YOG MUDRASAN

Type of Aasana :  Intermediate/Advanced 


Basic Position : Padmasan  

How to do the Aasana : 

  1. This is one of  aasan for meditation and for beginning of certian yogic aasans. 
  2. Bend the right knee and put right foot above the left thigh.The sole should be facing the sky.
  3. Bend the left knee and put left foot above the right thigh.The sole should be facing the sky.
  4. In perfect position after practice for couple of months the both knees will start touching the ground and aasan will become comfortable for longer duration of time. 
  5. Body should be straight throughout and adjusted for relaxation
  6. Mudra should be dhyan or chin mudra. 
  7. Elbow can be bent in order to give relaxation to arms.
  8. imagine a divine light in between your eyes.
  9. This is padmasan. 
  10. take both hands at back. Hold one wrist with other hand .
  11. Inhale now
  12. while exhaling lower your body or bend forward from the hip so that back remains straight and try to touch forehead on the floor.
  13. Breathe normally in final position.

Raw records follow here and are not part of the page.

-- ==== Sys2Proof/Machine/Lanes.lean ====
section
/-! DEFINITION. The serial lanes (spec chapter 10). -/
namespace Sys2Proof.Machine

/-! ## PLLs -/

/-- R328: the lanes of a quad that use the PLL are all disabled, or asleep in both directions. -/
def State.pllIdle (s : State) (q : Nat) (cpri : Bool) : Bool :=
  (List.range 4).all fun i =>
    let n := 4 * q + i
    let st := s.get (pgLane n) Rg.LN_STAT_TX_STATE
    let rx := s.get (pgLane n) Rg.LN_STAT_RX_STATE
    !(s.laneOn n && usesCpri (s.pers n) == cpri) ||
      ((st = 2 || st = 0) && (rx = 3 || rx = 0) && !(s.lane n).txWake && !(s.lane n).rxWake)

/-- The lock bits of a PLL: on the anchor lane, and QPLL_LOCK of the lanes that use it (R336). -/
def State.setPll (s : State) (q : Nat) (cpri lock : Bool) : State :=
  let s := s.put (pgLane (4 * q)) (if cpri then Rg.LN_QPLL_CPRI_LOCK else Rg.LN_QPLL_ETH_LOCK) lock.toNat
  (List.range 4).foldl (fun s i =>
    let n := 4 * q + i
    if s.laneOn n && usesCpri (s.pers n) == cpri then s.put (pgLane n) Rg.LN_STAT_QPLL_LOCK lock.toNat else s) s

def State.pllLocked (s : State) (q : Nat) (cpri : Bool) : Bool :=
  s.flag (pgLane (4 * q)) (if cpri then Rg.LN_QPLL_CPRI_LOCK else Rg.LN_QPLL_ETH_LOCK)

def State.setPllOff (s : State) (q : Nat) (cpri off : Bool) : State :=
  let x := s.lane (4 * q)
  s.setLane (4 * q) (if cpri then { x with cpriOff := off } else { x with ethOff := off })

/-- R312, R328: what a change of the lanes' states or of LN_QPLL does to a quad's PLLs: one that OFF_OK lets rest stops, a
stopped one whose lanes leave rest runs again (it locks when a command says so), and a reference change takes effect
while no lane of the PLL is enabled. -/
def State.pllFollow (s : State) (q : Nat) : State :=
  let one := fun (s : State) (cpri : Bool) =>
    let x := s.lane (4 * q)
    let off := if cpri then x.cpriOff else x.ethOff
    let idle := s.flag (pgLane (4 * q)) Rg.LN_QPLL_OFF_OK && s.pllIdle q cpri
    let s := if idle && !off then (s.setPll q cpri false).setPllOff q cpri true
      else if !idle && off then s.setPllOff q cpri false
      else s
    let used := (List.range 4).any fun i => s.laneOn (4 * q + i) && usesCpri (s.pers (4 * q + i)) == cpri
    if used then s
    else
      let x := s.lane (4 * q)
      s.setLane (4 * q) (if cpri then { x with cpriSrc := s.get (pgLane (4 * q)) Rg.LN_QPLL_CPRI_SRC }
        else { x with ethSrc := s.get (pgLane (4 * q)) Rg.LN_QPLL_ETH_SRC })
  one (one s false) true

/-! ## The eye scan -/

/-- R324, R325: an eye-scan point ends with its result and counts. -/
def State.scanEnd (s : State) (n result samples errs : Nat) : State :=
  let p := pgLane n
  let v := samples % 2 ^ 48
  let s := (s.put p Rg.LN_ES_SAMP_LO v).put p Rg.LN_ES_SAMP_HI (v / 2 ^ 32)
  let s := s.put p Rg.LN_ES_ERR (min errs (2 ^ 32 - 1))
  let s := (s.put p Rg.LN_ES_STAT_RESULT result).put p Rg.LN_ES_STAT_DONE 1
  ((s.put p Rg.LN_ES_STAT_BUSY 0).irq p 4).bump p 8 errs

/-- R325, R333: a running point ends when lock is lost; what it has counted is the sampler's (a free value). -/
def State.scanLost (s : State) (n : Nat) : State :=
  if s.flag (pgLane n) Rg.LN_ES_STAT_BUSY then
    let a := s.fresh
    let b := a.2.fresh
    b.2.scanEnd n 2 a.1 b.1
  else s

/-- A write of LN_ES_CMD: ABORT ends a running point (R325), START begins one while none runs (R324). -/
def State.scanCmd (s : State) (n value samples errs : Nat) : State :=
  let p := pgLane n
  let s := if bits value 1 1 = 1 && s.flag p Rg.LN_ES_STAT_BUSY then s.scanEnd n 1 samples errs else s
  if bits value 0 0 = 1 && !s.flag p Rg.LN_ES_STAT_BUSY && s.laneOn n then
    if s.flag p Rg.LN_STAT_CDR_LOCK then
      (s.setLane n { s.lane n with scan := s.uptime }).put p Rg.LN_ES_STAT_BUSY 1
    else s.scanEnd n 2 0 0
  else s

/-! ## Locks -/

/-- The receiver decodes: it is ON, in LIGHT, or returning from DEEP, and its PLL is locked (R326, R333). -/
def State.rxRuns (s : State) (n : Nat) : Bool :=
  let rx := s.get (pgLane n) Rg.LN_STAT_RX_STATE
  s.laneOn n && (rx = 1 || rx = 2 || (rx = 3 && (s.lane n).rxWake)) && s.flag (pgLane n) Rg.LN_STAT_QPLL_LOCK

/-- BLOCK_LOCK or AM_LOCK changes; PG_IRQ bit 0 tells it (R335). -/
def State.setLock (s : State) (n : Nat) (v : Nat) : State :=
  let f := if s.nrz n then Rg.LN_STAT_BLOCK_LOCK else Rg.LN_STAT_AM_LOCK
  if s.get (pgLane n) f = v then s
  else
    let s := ((s.put (pgLane n) f v).irq (pgLane n) 0).portFollow n
    if v = 0 then s.cpLof n else s

/-- R315, R316, R321: the receiver gains lock and measures the position at which it settled. -/
def State.gainLock (s : State) (n var : Nat) : State :=
  ((s.setLock n 1).put (pgLane n) Rg.LN_RX_VAR var).setLane n { s.lane n with win := s.uptime }

/-- R315, R318: a loss of lock. -/
def State.loseLock (s : State) (n : Nat) : State :=
  ((s.setLock n 0).satAdd (pgLane n) Rg.LN_LOCKEV_LOCKLOSS).laneEvent n Ev.LOCK_LOSS

/-- `bad` invalid headers seen in LOCKED (R315). -/
def State.badHeaders (s : State) (n bad : Nat) : State := (s.satAdd (pgLane n) Rg.LN_BADHDR bad).bump (pgLane n) 2 bad

/-- R327, R333: the receiver drops CDR and block or marker lock. -/
def State.dropLocks (s : State) (n : Nat) : State :=
  let s := s.scanLost n
  ((s.put (pgLane n) Rg.LN_STAT_CDR_LOCK 0).setLock n 0).put (pgLane n) Rg.LN_STAT_PRBS_LOCK 0

/-- R320: CDR_LOCK clears. -/
def State.loseCdr (s : State) (n : Nat) : State :=
  if s.flag (pgLane n) Rg.LN_STAT_CDR_LOCK then
    ((s.scanLost n).put (pgLane n) Rg.LN_STAT_CDR_LOCK 0).laneEvent n Ev.CDR_UNLOCK
  else s

/-! ## Sleep -/

/-- LN_SLEEP_STAT.BUSY: a return to ON is in progress. -/
def State.showSleep (s : State) (n : Nat) : State :=
  let x := s.lane n
  s.put (pgLane n) Rg.LN_SLEEP_STAT_BUSY (x.txWake || x.rxWake).toNat

/-- R326–R329: the directions follow the request fields of LN_SLEEP. -/
def State.sleepFollow (s : State) (n : Nat) : State :=
  if s.laneOn n then
    let p := pgLane n
    let tx := s.get p Rg.LN_STAT_TX_STATE
    let s :=
      if s.get p Rg.LN_SLEEP_TX_REQ = 1 then
        if tx = 2 then s
        else if s.uptime < (s.lane n).burst then s.setLane n { s.lane n with txSleep := true }
        else (s.setLane n { s.lane n with txWake := false }).put p Rg.LN_STAT_TX_STATE 2
      else if tx = 2 then (s.setLane n { s.lane n with txWake := true }).put p Rg.LN_STAT_TX_STATE 3
      else s.setLane n { s.lane n with txSleep := false }
    let rx := s.get p Rg.LN_STAT_RX_STATE
    let req := s.get p Rg.LN_SLEEP_RX_REQ
    let s :=
      if req = 1 then (s.setLane n { s.lane n with rxWake := false }).put p Rg.LN_STAT_RX_STATE 2
      else if req = 2 then
        ((s.dropLocks n).setLane n { (s.dropLocks n).lane n with rxWake := false }).put p Rg.LN_STAT_RX_STATE 3
      else if req = 0 && decide (2 ≤ rx) then s.setLane n { s.lane n with rxWake := true }
      else s
    (s.showSleep n).pllFollow (n / 4)
  else s

/-- R329, R602: a wake event. -/
def State.wakeEvent (s : State) (n code last : Nat) : State :=
  let p := pgLane n
  let s := ((s.laneEvent n code).put p Rg.LN_SLEEP_STAT_LAST_WAKE last).irq p 3
  let s := if (s.get pgPwr Rg.PWR_WAKE_EDGE).testBit (n / 16) then s.wakeSource 1 n else s
  if s.flag p Rg.LN_SLEEP_WAKE_AUTO then
    ((s.put p Rg.LN_SLEEP_TX_REQ 0).put p Rg.LN_SLEEP_RX_REQ 0).sleepFollow n
  else s

/-- The kilobits of the 66-bit stream in a second, by personality (R310, R330). -/
def streamRate (pers : Nat) : Nat :=
  [0, 10312500, 25781250, 51562500, 8110080, 10137600, 12165120, 24330240].getD pers 0

/-- R330: the cy that a burst of `rep` blocks lasts. -/
def burstCy (pers rep : Nat) : Nat :=
  let r := streamRate pers
  if r = 0 then 0 else (rep * 66 * 1966080 + r - 1) / r

/-- R331, R332: the errors injected in `t` cy from the write of LN_INJ on: into every (RATE + 1)-th block, or N symbols into every
(RATE + 1)-th codeword of the port (80 blocks). -/
def State.injected (s : State) (n t : Nat) : Nat :=
  let p := pgLane n
  let blocks := t * streamRate (s.pers n) / (66 * 1966080)
  let every := s.get p Rg.LN_INJ_RATE + 1
  if s.get p Rg.LN_INJ_KIND = 3 then
    let w := match s.emOf n with
      | some q => (s.emLanes q).2
      | none => match s.lkOf n with
        | some q => (s.lkLanes q).2
        | none => 1
    if s.pers n = 3 then w * blocks / 80 / every * s.get p Rg.LN_INJ_N else 0
  else blocks / every

/-- LN_INJ_CNT counts the errors injected in the last cy. -/
def State.injectTick (s : State) (n : Nat) : State :=
  let p := pgLane n
  let x := s.lane n
  if s.laneOn n && s.mode = modeDiag && s.flag p Rg.LN_INJ_KIND && s.get p Rg.LN_STAT_TX_STATE = 1 && decide (x.inj < s.uptime) then
    let d := s.injected n (s.uptime - x.inj) - s.injected n (s.uptime - 1 - x.inj)
    if d = 0 then s else s.satAdd p Rg.LN_INJ_CNT d
  else s

/-- R333: a transmitter told to sleep during a burst sleeps after it. Called at every cy. -/
def State.laneTick (s : State) : State :=
  (s.lanes.map (·.1)).foldl (fun s n =>
    let s := s.injectTick n
    if (s.lane n).txSleep && decide ((s.lane n).burst ≤ s.uptime) then
      ((s.setLane n { s.lane n with txSleep := false, txWake := false }).put (pgLane n) Rg.LN_STAT_TX_STATE 2).pllFollow (n / 4)
    else s) s

/-! ## ENABLE -/

/-- R310, R320, R333: ENABLE rises. The transmitter stays in electrical idle until the lane's PLL is locked. -/
def State.laneEnable (s : State) (n : Nat) : State :=
  let p := pgLane n
  if s.pers n = 0 then s
  else if 8 ≤ s.pers n then s.laneEvent n Ev.LN_PERS
  else
    let s := s.setLane n { Lane.zero with
      cold := s.uptime, ethOff := (s.lane n).ethOff, cpriOff := (s.lane n).cpriOff,
      ethSrc := (s.lane n).ethSrc, cpriSrc := (s.lane n).cpriSrc }
    let cpri := usesCpri (s.pers n)
    let lock := s.pllLocked (n / 4) cpri
    let s := (s.put p Rg.LN_STAT_TX_STATE lock.toNat).put p Rg.LN_STAT_RX_STATE 1
    let s := (s.put p Rg.LN_STAT_QPLL_LOCK lock.toNat).setPllOff (n / 4) cpri false
    s.sleepFollow n

/-- R26: ENABLE falls: the lane idles. -/
def State.laneDisable (s : State) (n : Nat) : State :=
  let s := (s.scanLost n).dropLocks n
  let s := (s.setReg (pgLane n) 0x104 0).setReg (pgLane n) 0x00C 0
  let x := s.lane n
  let s := s.setLane n { Lane.zero with ethOff := x.ethOff, cpriOff := x.cpriOff, ethSrc := x.ethSrc, cpriSrc := x.cpriSrc }
  (s.showSleep n).pllFollow (n / 4)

While breathingout relax body so that it will more and more go down and finally head will touch floor. It will happen when more relaxation happens. Do not stretch or push to achieve final position.
  14. While inhaling raise the trunk so that you are back in padmasan.
  15. Similarly repeate with reverse position of legs of padmasan.
  16. This is one round
  17. Do such 3 rounds.




Photo :




Breathing :


Variations :

  1. Instead of moving and touching forehead to ground you can touch to right knee first and then to left knee.
  2. Those who are able to touch forehead can touch chin.